I wouldn't say we do a lot. This is a remote server and RDC is the primary means for logging into the server for debugging and administrator tasks. When we were debugging this issue it was obvious that the RDC was not responding as expected.

I appreciate the input and questions.

It sounds like I am on the right track for diagnosis. I found the MS White papper on tracking wait stats and I plan on giving that an in depth look.

Tomorrow is the day where we might expect a re-occurance. I will post my findings if it does occur.

BrerSQL SSCommitted Points: 1672 More actions · Answer 10

My Second question....Can frequent use of FOR XML RAW cause a SYSTEM wide issue? Maybe memory related?
I know this is a complicated issue.
Any advice would be greatly appreciated.

I did a no-no and piggy backed two questions in the same topic...I am going to post this question in a more suitable forum.

notShai SSC Enthusiast Points: 196 More actions · Answer 11

hi, can you please leave a link to the new thread ?

i am following this 🙂

BrerSQL SSCommitted Points: 1672 More actions · Answer 12

Final followup to this thread in case anyone was interested....

We ended up having the problem re-occur and neither Microsoft nor I could determine the source of the issue even with all of the monitors I had going.

We ended up failing SQL Server to the secondary side of the cluster and we have not seen the problem since.

We are also seeing some very strange results in the form of extremely High Disk Response times coming from the simple Task Manager Resource Monitor. Microsoft has indicated that the monitor results are incorrect as they differ from the perf mon results. The second side of the cluster is built with the exact same configuration and we do not see these anomolies.

I agree with Microsoft that the numbers in the Resource Monitor are probably off, but I believe that this could be an indication of something else going on either with a corrupted OS install/patch or hardware issue.

We plan on rebuilding this machine at a later time to see if the problems go away.

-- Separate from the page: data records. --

-- ==== Sys2Proof/Machine/Checksum.lean ====
section
/-! DEFINITION. The Checksum Engine's operation (spec/40_checksum.md). -/

namespace Sys2Proof.Machine

/-- `CRC16 s` on behalf of HOST (R140): it cannot fail; it is refused while `BUSY`, when the engine is a run's
(spec/42_handshake.md R193), and in no other state.
While a `DECODE` of HOST is held it does not begin (spec/41_codec.md R173). -/
def execCrc16 (bs : List Byte) (s : State) : Host.Outcome State Fault Refusal :=
  if s.busy then .next (s.refuse .busy)
  else if s.hostHeld then .next (s.postpone 0b00#2 { bytes := bs })
  else .next ((s.checksum bs).withReply (.crc (crc16 bs)))

end Sys2Proof.Machine
end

Nadrek SSC-Insane Points: 20039 More actions · Answer 13

Eric1/2aB (12/20/2010)
Final followup to this thread in case anyone was interested....
We ended up having the problem re-occur and neither Microsoft nor I could determine the source of the issue even with all of the monitors I had going.
We ended up failing SQL Server to the secondary side of the cluster and we have not seen the problem since.
We are also seeing some very strange results in the form of extremely High Disk Response times coming from the simple Task Manager Resource Monitor. Microsoft has indicated that the monitor results are incorrect as they differ from the perf mon results. The second side of the cluster is built with the exact same configuration and we do not see these anomolies.
I agree with Microsoft that the numbers in the Resource Monitor are probably off, but I believe that this could be an indication of something else going on either with a corrupted OS install/patch or hardware issue.
We plan on rebuilding this machine at a later time to see if the problems go away.

My advice for the "corrupted OS install/patch": If you're really concerned, do a binary (or at least a hash) comparison of all OS files between, in this case, your primary and secondary sides of the cluster. A corrupt file is by definition different than the original. Jacksum[/url] is a Java-based tool to do a variety of hashes, and there are many others (md5sum is an old, out of date Unix favorite).

I hear a lot of "X must be corrupt" tossed around on issues that nobody's figured out; many times an actual investigation of X shows this to translate directly to "I have no idea", as X is identical on a working and a nonworking system (or a before/after snapshot, whichever).